The large white, Pieris brassicae, is a Palearctic butterfly species that is common in Europe, North Africa, and Asia. P. brassicae larvae typically feed on Brassicaceae species, including cultivated species with agricultural importance such as Brassica oleracea. It has been unintentionally introduced to New Zealand, Chile, and South Africa, although it was later eradicated from New Zealand in 2016 ( Phillips et al., 2020). It overwinters as a pupa and is multivoltine. While P. brassicae has been listed as Least Concern in the IUCN Red List (Europe), the Madeiran large white, P. wollastoni (previously considered a subspecies of P. brassicae), has not been observed since 1986 and is possibly extinct ( IUCN, 2009). P. brassicae has 15 pairs of chromosomes with the female being heterogametic ( Bigger, 1975). This karyotype is unusual , as species in the genus Pieris typically possess between 24 and 28 pairs of chromosomes ( Robinson, 1971). Its genome size has been estimated with flow cytometry at approximately 260 Mb ( Mackintosh et al., 2019).

Genome sequence report

The genome was sequenced from a single female P. brassicae (ilPieBrab1) collected from East Linton, Scotland (latitude 55.977161, longitude -2.667545); Hi-C data were generated from a male P. brassicae (ilPieBrab3) collected from the same location ( Figure 1). A total of 92-fold coverage in Pacific Biosciences single-molecule long reads (N50 14 kb) and 138-fold coverage in 10X Genomics read clouds were generated. Primary assembly contigs were scaffolded with chromosome conformation Hi-C data, which was obtained from a different individual (ilPieBrab3). Manual assembly curation corrected 25 missing joins, reducing the scaffold number by 5.87%, and increasing the scaffold N50 by 1.21%.

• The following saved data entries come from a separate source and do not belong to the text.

-- ==== Sys2Proof/Machine/SessOps.lean ====
section
/-! DEFINITION. Session records (spec 11): reading and writing blocks, settling usage, reports, and removing a session. -/
namespace Sys2Proof.Machine

open Sys2Proof.Config

/-! ### Entries of a head (Table 11.2) -/

def Pdr.EN : BitFld := ⟨0, 1⟩
def Pdr.DIR : BitFld := ⟨1, 1⟩
def Pdr.QFI_EN : BitFld := ⟨2, 1⟩
def Pdr.QFI : BitFld := ⟨3, 6⟩
def Pdr.PROTO_EN : BitFld := ⟨9, 1⟩
def Pdr.PROTO : BitFld := ⟨10, 8⟩
def Pdr.PORT_EN : BitFld := ⟨18, 1⟩
def Pdr.PORT_LO : BitFld := ⟨19, 16⟩
def Pdr.PORT_HI : BitFld := ⟨35, 16⟩
def Pdr.FAR : BitFld := ⟨51, 2⟩
def Pdr.QER_EN : BitFld := ⟨53, 1⟩
def Pdr.URRS : BitFld := ⟨54, 4⟩
def Pdr.RESERVED : BitFld := ⟨58, 6⟩
def Far.ACTION : BitFld := ⟨0, 2⟩
def Far.NOCP : BitFld := ⟨2, 1⟩
def Far.ENCAP : BitFld := ⟨3, 1⟩
def Far.ROUTE : BitFld := ⟨4, 1⟩
def Far.NH : BitFld := ⟨5, 16⟩
def Far.QFI : BitFld := ⟨21, 6⟩
def Far.RESERVED : BitFld := ⟨27, 5⟩
def Far.PEER_TEID : BitFld := ⟨32, 32⟩
def Qer.GATE : BitFld := ⟨0, 1⟩
def Qer.MBR_EN : BitFld := ⟨1, 1⟩
def Qer.MBR_M : BitFld := ⟨2, 8⟩
def Qer.MBR_E : BitFld := ⟨10, 4⟩
def Qer.BURST_KIB : BitFld := ⟨14, 8⟩
def Qer.TOKENS : BitFld := ⟨22, 18⟩
def Qer.STAMP : BitFld := ⟨40, 24⟩
def Urr.LEFT : BitFld := ⟨0, 40⟩
def Urr.EN : BitFld := ⟨40, 1⟩
def Urr.TRIG : BitFld := ⟨41, 1⟩
def Urr.QUOTA_END : BitFld := ⟨42, 1⟩
def Urr.QUOTA_HIT : BitFld := ⟨43, 1⟩
def Urr.OVER : BitFld := ⟨44, 20⟩

/-- PDR `i` of a head. -/
def pdrOf {n : Nat} (h : BitVec n) (i : Nat) : BitVec 64 := BitVec.ofNat 64 ((Sess.PDR i).get h)
/-- FAR `i` of a head. -/
def farOf {n : Nat} (h : BitVec n) (i : Nat) : BitVec 64 := BitVec.ofNat 64 ((Sess.FAR i).get h)
/-- URR `i` of a head. -/
def urrOf {n : Nat} (h : BitVec n) (i : Nat) : BitVec 64 := BitVec.ofNat 64 ((Sess.URR i).get h)
/-- The QER of a direction: 0 uplink, 1 downlink. -/
def qerFld (dir : Nat) : BitFld := if dir = 0 then Sess.QER0 else Sess.QER1
/-- See `qerFld`. -/
def qerOf {n : Nat} (h : BitVec n) (dir : Nat) : BitVec 64 := BitVec.ofNat 64 ((qerFld dir).get h)
/-- LAST_UL_MS or LAST_DL_MS. -/
def lastFld (dir : Nat) : BitFld := if dir = 0 then Sess.LAST_UL_MS else Sess.LAST_DL_MS

/-! ### Records -/

/-- The head of a session as it stands, resident or in harbour memory. -/
def State.head (s : State) (i : Nat) : BitVec 1024 := (s.getRec 0 i).getD (sessHead (s.session i))
/-- A session with its head as it stands. -/
def State.sess (s : State) (i : Nat) : BitVec 4096 := setSessHead (s.session i) (s.head i)
/-- Change a head where it lies. -/
def State.modHead (s : State) (i : Nat) (f : BitVec 1024 → BitVec 1024) : State := s.modRec 0 i f
/-- The CRC of each block as a write to harbour memory leaves it (R320). -/
def sealBlock (r : BitVec 4096) (b : Nat) : BitVec 4096 :=
  let f : BitFld := ⟨1024 * b + 992, 32⟩
  f.set r (crc32c 124 (r.toNat / 2 ^ (1024 * b) % 2 ^ 992)).toNat
/-- Write a session: blocks 1 to 3 to harbour memory, the head where it lies; each written block is mirrored when sessions
are (R345). -/
def State.putSess (s : State) (i : Nat) (r : BitVec 4096) : State :=
  let was := s.sess i
  let full := sealBlock (sealBlock (sealBlock r 1) 2) 3
  let t := (s.setSession i (setSessHead full (sessHead (s.session i)))).modHead i (fun _ => sessHead r)
  if s.on Fld.UPS_CFG_MIRROR then
    [1, 2, 3, 0].foldl (fun (u : State) b =>
      let body := BitVec.ofNat 1024 (full.toNat / 2 ^ (1024 * b))
      if body.toNat = was.toNat / 2 ^ (1024 * b) % 2 ^ 1024 then u else u.mirrorChange 1 b i 0 body false) t
  else t
/-- Change a session. -/
def State.modSess (s : State) (i : Nat) (f : BitVec 4096 → BitVec 4096) : State := s.putSess i (f (s.sess i))
/-- Count sessions with VALID = 1 (UPS_STATUS). -/
def State.countSession (s : State) (up : Bool) : State :=
  let v := s.rd Fld.UPS_STATUS_SESSIONS
  s.wr Fld.UPS_STATUS_SESSIONS (if up then v + 1 else v - 1)

/-! ### UE records (R325) -/

/-- The class and key of the UE record of an address in a VRF. -/
def State.ueKey (s : State) (v6 : Bool) (vrf addr : Nat) : Nat × Nat :=
  if v6 then (s.rd Fld.UPS_CFG_DL6_CLASS, vrf + addr / 2 ^ 64 * 2 ^ 8) else (s.rd Fld.UPS_CFG_DL4_CLASS, vrf + addr * 2 ^ 8)
/-- The UE records of a session, IPv4 before IPv6. -/
def State.ueKeys (s : State) (r : BitVec 4096) : List (Nat × Nat) :=
  (if Sess.UE_V4_VALID.on r then [s.ueKey false (Sess.VRF.get r) (Sess.UE_IPV4.get r)] else [])
    ++ (if Sess.UE_V6_VALID.on r then [s.ueKey true (Sess.VRF.get r) (Sess.UE_IPV6_PFX.get r * 2 ^ 64)] else [])
/-- A record is a UE record. -/
def State.isUe (s : State) (c : Nat) (r : BitVec 1024) : Bool :=
  (c == s.rd Fld.UPS_CFG_DL4_CLASS || c == s.rd Fld.UPS_CFG_DL6_CLASS) && FlowRec.LINK_VALID.on r && s.role c == 0

/-! ### Usage (R332 to R334) -/

/-- The load of a URR: the smallest of what is left to its threshold and to its quota, and 2^40 - 1; with whether the quota
gave it. -/
def urrLoad (r : BitVec 4096) (i : Nat) : Nat × Bool :=
  let vt := (Sess.VOL_THRESH i).get r
  let q := (Sess.QUOTA i).get r
  let a := if vt = 0 then 2 ^ 40 - 1 else min (2 ^ 40 - 1) (vt - (Sess.SINCE i).get r)
  if q ≠ 0 ∧ q - (Sess.TOTAL i).get r ≤ a then (q - (Sess.TOTAL i).get r, true) else (a, false)

/-- Report triggers (Table 11.5), in the order of the table. -/
inductive Trig where
  | volume | quota | time | query | delete
  deriving DecidableEq, Repr
/-- The number under which a trigger is reported. -/
def Trig.code : Trig → Nat
  | .volume => 0 | .quota => 1 | .time => 2 | .query => 3 | .delete => 4

/-- Send a usage report (R334); what SINCE and PERIOD_START are afterwards is Table 11.5. -/
def State.report (s : State) (i u : Nat) (t : Trig) : State :=
  let r := s.sess i
  let s1 := s.notify 4 (i + (Sess.URR_ID u).get r * 2 ^ 32 + t.code * 2 ^ 64 + (Sess.TOTAL u).get r * 2 ^ 72
    + (Sess.SINCE u).get r * 2 ^ 120 + (Sess.PERIOD_START u).get r * 2 ^ 160 + s.todSec % 2 ^ 32 * 2 ^ 192) true
  match t with
  | .volume => s1.modSess i (fun x => (Sess.SINCE u).set x 0)
  | .time => s1.modSess i (fun x => (Sess.PERIOD_START u).set ((Sess.SINCE u).set x 0) s.todSec)
  | _ => s1

/-- Step 1 of a settle (R333), with the VOLUME report it sends. -/
def State.settle1 (s : State) (i u : Nat) : State :=
  let r := s.sess i
  let w := urrOf r u
  let used := (Sess.LOADED u).get r - Urr.LEFT.get w + Urr.OVER.get w
  let r1 := (Sess.URR u).set r (setFields w [(Urr.LEFT, 0), (Urr.OVER, 0), (Urr.TRIG, 1)]).toNat
  let r2 := (Sess.TOTAL u).set ((Sess.SINCE u).set r1 ((Sess.SINCE u).get r + used)) ((Sess.TOTAL u).get r + used)
  let t := s.putSess i r2
  let vt := (Sess.VOL_THRESH u).get r
  if vt ≠ 0 ∧ vt ≤ (Sess.SINCE u).get r2 then t.report i u .volume else t

/-- Step 2 of a settle (R333), with the QUOTA report it sends; no when the URR must be settled again. -/
def State.settle2 (s : State) (i u : Nat) : State × Bool :=
  let r := s.sess i
  let w := urrOf r u
  let (l, byQuota) := urrLoad r u
  let q := (Sess.QUOTA u).get r
  let hit := q != 0 && decide (q ≤ (Sess.TOTAL u).get r)
  let o := Urr.OVER.get w
  let w1 := setFields w [(Urr.QUOTA_END, byQuota.toNat), (Urr.QUOTA_HIT, hit.toNat)]
  let ok := decide (o < l)
  let w2 := if ok then setFields w1 [(Urr.LEFT, l - o), (Urr.OVER, 0), (Urr.TRIG, 0)] else w1
  let t := s.putSess i ((Sess.URR u).set ((Sess.LOADED u).set r l) w2.toNat)
  (if hit && !Urr.QUOTA_HIT.on w then t.report i u .quota else t, ok)

/-- A settle request enters the keepers' usage queue. -/
def State.askSettle (s : State) (i u : Nat) : State :=
  if s.ups.settles.any (fun e => e.1 == i && e.2.1 == u) then s
  else { s with ups := { s.ups with settles := s.ups.settles ++ [(i, u, false)] } }

/-- A settle of a URR has ended, or goes on from step 1 (R333). -/
def State.settled (i u : Nat) (x : State × Bool) : State :=
  if x.2 then { x.1 with ups := { x.1.ups with settles := x.1.ups.settles.filter (fun e => !(e.1 == i && e.2.1 == u)) } }
  else x.1.askSettle i u
/-- Settle a URR for a host operation: both steps, when the URR is in use. -/
def State.settleNow (s : State) (i u : Nat) : State :=
  if Urr.EN.on (urrOf (s.head i) u) then State.settled i u ((s.settle1 i u).settle2 i u) else s

/-! ### Buffered packets (R335) -/

/-- Buffered packets of a session with their arrival times, oldest first. -/
def State.sessBuf (s : State) (i : Nat) : List (Nat × Nat) := (Sparse.get s.ups.bufs i ⟨[], 0⟩).pkts
/-- Buffer units of a packet (R335). -/
def State.bufUnits (s : State) (n : Nat) : Nat := ((s.pkt n).orig.length + 4 + 32 + 2047) / 2048
/-- Give a session its buffered packets, with BUF_PKTS and UNITS_USED; which units hold them is open, so BUF_HEAD and BUF_TAIL
are free values (log entry 49). -/
def State.setSessBuf (s : State) (i : Nat) (l : List (Nat × Nat)) : State :=
  let units := fun (x : List (Nat × Nat)) => x.foldl (fun a e => a + s.bufUnits e.1) 0
  let at_ := if l.isEmpty then 0 else (Sparse.get s.ups.bufs i ⟨[], 0⟩).nextAt
  let t := { s with ups := { s.ups with bufs := Sparse.put s.ups.bufs i ⟨l, at_⟩ ⟨[], 0⟩ } }
  let u := (t.wr Fld.UPS_BUF_STATUS_UNITS_USED (s.rd Fld.UPS_BUF_STATUS_UNITS_USED + units l - units (s.sessBuf i))).modSess i
    (fun r => setFields r [(Sess.BUF_PKTS, l.length), (Sess.BUF_HEAD, freeNat s.fresh), (Sess.BUF_TAIL, freeNat (s.fresh + 1))])
  { u with fresh := u.fresh + 2 }
/-- Discard the buffered packets of a session. -/
def State.dropSessBuf (s : State) (i : Nat) : State :=
  let l := s.sessBuf i
  let t := s.setSessBuf i []
  (l.foldl (fun u e => u.forget e.1) t).bump .UPS_BUF_DISCARD 0 l.length

/-! ### Removing a session (Table 11.6) -/

/-- Remove a session whose UE records are gone: its URRs are settled and reported, its buffered packets discarded and VALID
cleared. -/
def State.dropSession (s : State) (i : Nat) : State :=
  let s1 := (List.range 4).foldl (fun t u =>
    if Urr.EN.on (urrOf (t.head i) u) then (t.settleNow i u).report i u .delete else t) s
  let s2 := s1.dropSessBuf i
  let s3 := { s2 with ups := { s2.ups with settles := s2.ups.settles.filter (fun e => e.1 != i) } }
  (s3.modSess i (fun r => setFields r [(Sess.VALID, 0), (Sess.BUFFERING, 0), (Sess.REPLAY, 0)])).countSession false

/-- Start the removal of a session's UE records (R276); each commits at once when no chain waits on it. -/
def State.dropUes (s : State) (i : Nat) : State :=
  (s.ueKeys (s.sess i)).foldl (fun t k =>
    match t.getRec k.1 k.2 with
    | some _ =>
      let u := if t.flw.removals.any (fun y => y.cls == k.1 && y.key == k.2) then t else t.startRemoval k.1 k.2 3 none
      (match u.flw.removals.find? (fun y => y.cls == k.1 && y.key == k.2) with
       | some x => if u.removalReady x then u.commitRemoval x else u
       | none => u)
    | none => t) s
/-- Every UE record of a session is gone. -/
def State.uesGone (s : State) (i : Nat) : Bool := (s.ueKeys (s.sess i)).all (fun k => (s.getRec k.1 k.2).isNone)

/-- A session whose block was lost is deleted (R346): its UE records go at once, whatever waits on them. -/
def State.loseSession (s : State) (i : Nat) : State :=
  let s1 := (s.ueKeys (s.sess i)).foldl (fun t k =>
    match t.getRec k.1 k.2 with
    | some _ => t.commitRemoval ⟨k.1, k.2, 3, none⟩
    | none => t) s
  (if Sess.VALID.on (s1.head i) then s1.dropSession i else s1).raise Ev.UPS_RECORD_LOST .device i

/-! ### Replies that wait for the twin (R345) -/

/-- Writes of a session's blocks have not been accepted by the twin yet. -/
def State.sessAwaits (s : State) (i : Nat) : Bool :=
  s.rd Fld.FLT_PAIR_STATUS_STATE == 2 && (s.flt.mirrorWait ++ s.flt.mirrorQ).any (fun u => u.kind == 1 && u.index == i)
/-- Answer a session operation: at once, or when the twin has accepted its last write. -/
def State.sessReply (s : State) (i tag : Nat) (st : MbxStatus) (detail data : Nat) : State :=
  if s.sessAwaits i then { s with ups := { s.ups with owed := s.ups.owed ++ [⟨i, tag, st.code, detail, data⟩] } }
  else s.reply tag st 0 detail data true
/-- Send the replies that wait for nothing any more. -/
def State.payReplies (s : State) : State :=
  let due := s.ups.owed.filter (fun o => !s.sessAwaits o.session)
  let t := { s with ups := { s.ups with owed := s.ups.owed.filter (fun o => s.sessAwaits o.session) } }
  due.foldl (fun (u : State) o => u.reply o.tag .ok 0 o.detail o.data true) t

end Sys2Proof.Machine
end

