/-- LEARN_DECIDE (R231, R232, R250): the notification at the head of a pipeline's learn queue enters the change queue, behind the host
operations that entered it before (R207), and is decided; one that fails ECC is discarded. -/
def execLearnDecide (take : LearnTake) (s : State) : Host.Outcome State Fault Refusal :=
  let pipe := take.pipe
  match (s.lrn pipe).queue with
  | [] => .next s
  | (w, flushed) :: rest =>
    if take.bad then .next ((s.setLearnQueue pipe rest).bump .LRN_ECC_DROP pipe)
    else if (s.exm pipe).exmHeld || s.emBlocked pipe (s.noteEntry pipe w) || (s.emPending pipe && !s.gateAsked (pipe + 1) actLearn learnTag) then .next s
    else
      let (u, ok) := s.charge (pipe + 1) actLearn (s.decideNote pipe w flushed).2 learnTag
      if ok then .next ((u.setLearnQueue pipe rest).decideNote pipe w flushed).1 else .next u

/-- LEARN_TICK (R225): once per millisecond. -/
def execLearnTick (pipe : Nat) (s : State) : Host.Outcome State Fault Refusal :=
  let l := s.lrn pipe
  if s.now < l.tickAt + msClk then .next s
  else .next ((s.setLrn pipe { l with tickAt := l.tickAt + msClk }).wr Fld.LRN_TICK_TICK ((s.rd Fld.LRN_TICK_TICK pipe + 1) % 65536) pipe)

/-- LRN_FLUSH (R235, R236): a section, a port and a VID, or all of them; one entry at each execution. -/
def execLrnFlush (tag pipe : Nat) (sect port vid : Option Nat) (s : State) : Host.Outcome State Fault Refusal :=
  if s.mbxRunsAt tag opLrnFlush pipe then
    let mine := fun (t : State) => (t.lrn pipe).flushes.find? (fun f => f.tag == some tag)
    let t := match mine s with
      | some f => s.flushNext pipe f
      | none => s.startFlush pipe (some tag) sect port vid
    .next (if (mine t).isNone then t.reply tag .completed (t.doneOf tag) 0 0 true else t)
  else .next s

/-! ### The ripening sweep (R238 to R243) -/

/-- Blocks a pass visits: buckets, then overflow groups (R243). -/
def sweepBlocks : Nat := 81920

/-- SWEEP_PASS_START (R239, R243): a pass is due every BASE_MS; one that is due while another runs starts as soon as that
finishes. -/
def execSweepPassStart (pipe : Nat) (s : State) : Host.Outcome State Fault Refusal :=
  let l := s.lrn pipe
  let base := s.rd Fld.LRN_SWEEP_CFG_BASE_MS pipe * msClk
  if !s.on Fld.LRN_CTRL_SWEEP_EN pipe || decide (s.now < l.passAt) then .next s
  else if l.pos.isSome then
    if l.passDue then .next s
    else .next (((s.setLrn pipe { l with passDue := true }).bump .LRN_SWEEP_OVERRUN pipe).raise Ev.LRN_SWEEP_OVERRUN .pipeline pipe)
  else
    let next := if l.passDue then s.now + base else l.passAt + base
    .next ((s.setLrn pipe { l with pos := some 0, passAt := next, passDue := false }).wr Fld.LRN_SWEEP_STATUS_PASS
      ((s.rd Fld.LRN_SWEEP_STATUS_PASS pipe + 1) % 2 ^ 32) pipe)

/-- A class is due on the running pass: every nth, counted from the first after its PERIOD was written (R239). -/
def State.classDue (s : State) (p c : Nat) : Bool :=
  let n := s.rd Fld.LRN_SWEEP_CLASS_PERIOD p c
  let k := (s.rd Fld.LRN_SWEEP_STATUS_PASS p + 2 ^ 32 - Sparse.get (s.lrn p).classFrom c 0) % 2 ^ 32
  n != 0 && k != 0 && k % n == 0

/-- The section that holds a narrow bucket of the store, by its number in the store. -/
def State.sectionOf (s : State) (p i : Nat) : Option Nat :=
  (List.range 16).find? (fun c =>
    let b := s.rd Fld.EXM_SECT_CFG_BASE_UNIT p c
    decide (b ≤ i / 256) && decide (i / 256 < b + s.rd Fld.EXM_SECT_CFG_SIZE_UNITS p c))

/-- The places of the learned entries a visit meets: those of a bucket, numbered as narrow buckets of the store, or of an
overflow group. -/
def State.sweepPlaces (s : State) (p i : Nat) : List Nat :=
  let learned := fun (c : Nat) => s.on Fld.EXM_SECT_CFG_LEARNED_SECT p c
  if i < 79872 then
    match s.sectionOf p i with
    | some c => if learned c then bucketPlaces c (i - s.rd Fld.EXM_SECT_CFG_BASE_UNIT p c * 256) else []
    | none => []
  else
    ((List.range 4).map (fun j => ovfPlace ((i - 79872) * 4 + j))).filter (fun k => learned (emSection ((s.exm p).at k)))
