/-- Step 6 of Table 12.3: the next hop's TTL decrement, tag operation, encapsulation and addresses; none when a length it
needs is not known.  E counts the headers as steps 1 to 5 leave them (R358; log entry 89). -/
def State.editNh (s : State) (p : Packet) (e : Ed) (h : BitVec 128) : Option Ed :=
  let e1 := if NextHop.TTL_DEC.on h then e.decTtl else e
  let vid := NextHop.VID.get h
  let tagged := match NextHop.TAG_OP.get h with
    | 1 => e1.setTci (fun t => t / 4096 * 4096 + vid)
    | 2 => e1.pushTag 0 0 vid
    | 3 => e1.popTag
    | _ => none
  let e2 := tagged.getD e1
  let smac := NextHop.SMAC_IDX.get h
  let macs := fun (x : Ed) => x.setMacs (NextHop.DMAC.get h)
    (s.rd Fld.EDT_SMAC_HI_ADDR p.pipe smac * 2 ^ 32 + s.rd Fld.EDT_SMAC_LO_ADDR p.pipe smac)
  if !NextHop.ENCAP_EN.on h then some (macs e2)
  else
    let t := Sparse.get (s.exm p.pipe).tpls (NextHop.TEMPLATE.get h) 0
    let l2 := Tpl.L2_PAYLOAD.on t
    let len := match e.ip, e.dgram with
      | some ip, some d => some (if l2 then ip.off + d else d)
      | _, _ => if p.lenKnown then some (e.b.length - (if l2 then 0 else e.l2End)) else none
    let gtp := fun (n : Nat) => if tplGtpu t then
        match p.far with
        | some f => gtpuHdr 255 (Far.PEER_TEID.get f) (Far.QFI.get f) n
        | none => gtpuHdr 255 (freeNat s.fresh % 2 ^ 32) 0 n
      else []
    len.map (fun n => macs (e2.encap t gtp n (Sparse.get s.edt.ident p.pipe 0) ((s.lbHash p).getD 0)))

/-- The edits of a packet, in the order of Table 12.3. -/
def State.edits (s : State) (p : Packet) : EditEnd × Nat :=
  let prof := if ActWord.EDIT_SET.on p.act then some (ActWord.EDIT_PROFILE.get p.act) else none
  let ops := match prof with | some i => profOps (Sparse.get (s.exm p.pipe).edits i []) | none => []
  let nh := match p.dest with | .nextHop i => if p.toBackwash then none else some (i, s.nhAt p.pipe i) | _ => none
  let faulty := (match prof with | some i => s.resFaulty p.pipe 3 i | none => false)
    || (match nh with
        | some (i, h) => s.resFaulty p.pipe 0 i || (NextHop.ENCAP_EN.on h && s.resFaulty p.pipe 1 (NextHop.TEMPLATE.get h))
        | none => false)
  if faulty then (.fault, 0)
  else
    let e1 := match p.sess with | some u => if u.downlink then p.ed else p.ed.decapSession | none => p.ed
    let e2 := (ops.filter isDecap).foldl Ed.op e1
    match p.nat.bind (fun w => e2.nat64No w (ParseRes.IP_OPTIONS.on p.parse)) with
    | some c => (.drop c, e2.skips)
    | none =>
      let e3 := match p.nat with | some w => e2.nat w (Sparse.get s.edt.ident p.pipe 0) | none => e2
      let e4 := (ops.filter (fun w => !isDecap w)).foldl Ed.op e3
      let dscp := match p.polDscp with
        | some v => some v
        | none => if ActWord.DSCP_SET.on p.act then some (ActWord.DSCP.get p.act) else none
      let e5 := match dscp with | some v => e4.setDscp v | none => e4
      let invalid := match nh with | some (_, h) => NextHop.TYPE.get h != 1 | none => false
      if e4.expired then (.expired, e4.skips)
      else if invalid then (.drop .EDT_NH_INVALID, e4.skips)
      else
        match (match nh with | some (_, h) => s.editNh p e5 h | none => some e5) with
        | none => (.drop .EDT_LEN_UNKNOWN, e4.skips)
        | some e6 =>
          let encap := match nh with | some (_, h) => NextHop.ENCAP_EN.on h | none => false
          let nat64 := match p.nat with | some w => w.role == 4 || w.role == 5 | none => false
          let cut := if (encap || nat64) && ParseRes.IP_END.get p.parse != 0 then
              some ((ParseRes.IP_END.get p.parse : Int) + e6.grew).toNat else none
          let mtu := match nh with | some (_, h) => NextHop.MTU_PROF.get h | none => 0
          let beyond := match e6.dgram with
            | some d => !p.toBackwash && decide (s.rd Fld.EDT_MTU_MTU p.pipe mtu < d)
            | none => false
          if e6.expired then (.expired, e4.skips)
          else if 128 < e6.grew then (.drop .EDT_GROW_DROP, e4.skips)
          else if beyond then (.mtu, e4.skips)
          else (.done e6 (nh.map (fun x => NextHop.PORT.get x.2)) cut, e4.skips)

/-- The free bytes of the backwash queue of a pipeline hold a packet (R364). -/
def State.backwashRoom (s : State) (pipe len : Nat) : Bool :=
  let q := s.fifo pipe 24
  decide (q.length < 1024 ∧ fifoFill q + len ≤ 524288)

/-- Send an edited packet to backwash (R362 to R364, R831): what its first pass did is committed, and it returns to the arbiter as a second
pass, levelled by its ingress port's limits.  A transmit checksum request does not come with it (DESIGN CHOICE, log entry 103). -/
def State.backwash (s : State) (n : Nat) : State :=
  let p := s.pkt n
  if p.pass = 1 then
    ((s.discard n).bump .EDT_PASS_LIMIT p.pipe).raiseMs Ev.EDT_PASS_LIMIT .pipeline p.pipe
  else if (match p.stamp with | some e => (List.range 2).all (fun k => s.epoch p.pipe k != e) | none => false) then
    (s.discard n).bump .RBK_EPOCH_STRAGGLERS p.pipe
  else if !s.backwashRoom p.pipe p.frame.length then
    ((s.discard n).bump .EDT_BW_FULL p.pipe).raiseMs Ev.EDT_BW_FULL .pipeline p.pipe
  else
    let t := s.settleEnd n
    let q := t.pkt n
    if q.status = some true then t.forget n
    else
      let u := t.setPkt n { Packet.init with
        stage := .fifo, port := q.port, pipe := q.pipe, pass := 1, ts := q.ts, ended := some false, frame := q.frame,
        orig := q.frame, stamp := q.stamp, inSlot := q.inSlot, grows := false, replay := q.replay }
      let v := u.arbOffer q.pipe 24 n
      v.wr Fld.EDT_BW_STATUS_DEPTH (v.rd Fld.EDT_BW_STATUS_DEPTH q.pipe + 1) q.pipe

Figure 1. Fore and hind wings of Pieris brassicae specimens from which the genome was sequenced.

(A) Dorsal surface view of wings from specimen SC_PB_1356 ( ilPieBrab1) from East Linton, used to generate Pacific Biosciences and 10X genomics data. (B) Ventral surface view of wings from specimen SC_PB_1356 (ilPieBrab1) from East Linton, used to generate Pacific Biosciences and 10X genomics data. (C) Dorsal surface view of wings from specimen SC_PB_1357 (ilPieBrab2) from East Linton, used to generate RNASeq data. (B) Ventral surface view of wings from specimen SC_PB_1357 (ilPieBrab2) from East Linton, used to generate RNASeq data. (A) Dorsal surface view of wings from specimen SC_PB_1358 (ilPieBrab3) from East Linton, used to generate Hi-C data. (B) Ventral surface view of wings from specimen SC_PB_1358 (ilPieBrab3) from East Linton, used to generate Hi-C data.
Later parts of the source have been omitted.